As part of proving conformance of a Baseline Protocol Implementation (BPI) with the Baseline Protocol Specification (currently in draft release v 0.1), the entity trying to prove conformance to the Baseline Protocol specification -- all three sections -- must have a systematic way to prove conformance to each requirement. This is most easily achieved through an automated test harness which is the focus of this RFP.

Goal:

In order to make it easier for implementers to prove conformance, the goal of this RFP is to create an automated test suite or test harness for implementers to prove the conformance of their implementation with the Baseline Protocol Specification. Note, that it is NOT the goal of this RFP to create a full end-to-end integration test suite since those are implementation-specific.

RFP Done Criteria:

Minimal Done Criteria:

  • Each requirement marked R must have a unit test that can be run against one or more of the existing reference implementations. Note that the reference implementations must not pass the unit test.
  • Each unit test for a requirement marked R must have:
    • One or more test fixtures that describe the unit test and its expected behavior, that specify input data for the unit test in one or more schemas, and the expected output of the unit test. in one or more schemas.
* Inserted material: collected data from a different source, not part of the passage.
/-- PLC_LINK_ACK_TIMEOUT: the frame is sent again unchanged, or the failure is counted and its route has failed (09 R307,
R318). -/
def execPlcLinkAckTimeout (ph : Fin 3) (s : State) : Host.Outcome State Fault Refusal :=
  let k := ph.val
  .next (match (phaseAt s k).await with
    | none => s
    | some x =>
      if chainNs s < (phaseAt s k).awaitAt then s
      else
        let s1 := modPhase k (fun p => { p with await := none }) s
        if x.tries < rdPh s P21.LINK_RETRIES k then requeueFront k { x with tries := x.tries + 1 } s1
        else
          let s2 := modLink k x.dest (fun y =>
            { y with unacked := if x.type = 0 then (true :: y.unacked).take 16 else y.unacked }) s1
          rerouted k x (bumpPh P21.LINK_FAILS k s2))

/-! Tone maps and costs (09 R311 to R314). -/

/-- A mask with fewer than 2 usable tones is blank (09 R311). -/
def usableMask (m : Nat) : Nat := if (toneList m).length < 2 then 0 else m

/-- The masks usable after a period: a tone whose mean SNR is at least TM_SNR; one that carried nothing keeps its state (09
R311). -/
def newUsable (s : State) (ph : Nat) (l : PlcLink) (m : ToneMeas) : List Nat :=
  (List.range 8).map (fun j => ((List.range 8).map (fun n =>
    let ok := match (m.snr.getD j []).getD n none with
      | some x => decide ((rdPh s P21.TM_SNR ph : Int) ≤ x)
      | none => bitAt (l.usable.getD j 0xFF) n
    if ok then 2 ^ n else 0)).sum)

/-- The map a receiver would propose: blank segments blank, four-tone when at least half the segments hold 4 usable tones
(09 R311, R312). -/
def wantedMap (usable : List Nat) (blanks : List (Nat × Nat)) : Bool × List Nat :=
  let ms := (List.range 8).map (fun j => if blanks.any (fun x => x.1 == j) then 0 else usableMask (usable.getD j 0))
  (decide (4 ≤ (ms.filter (fun m => decide (4 ≤ (toneList m).length))).length), ms)

/-- The cost of a direction (09 R314). -/
def dirCost (s : State) (ph : Nat) (m : ToneMap) (unacked : Nat) : Nat :=
  let full := (slotSegs s ph).length * 2
  let cap := (cycleBits s ph m.masks m.four).sum
  if cap = 0 then 0xFFFF else min 0xFFFF (rdPh s P21.COST_HOP ph + 256 * full / cap + 32 * unacked)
Not both input and outputs will contain required data elements, and may contain also optional data elements
    • A well-documented software wrapper in at least 1 common development language (javascript, rust, etc) that allows an implementer to invoke either an external API call (compliant with the API standard) or a separate external API that allows to directly access an internal implementation endpoint that invokes the functionality specified in the requirement, and return a unit-test result in the specified output schema(s).

Requirments marked as D or conditional requirements may be included in the test harness with the same Done Criteria as for the R requirements.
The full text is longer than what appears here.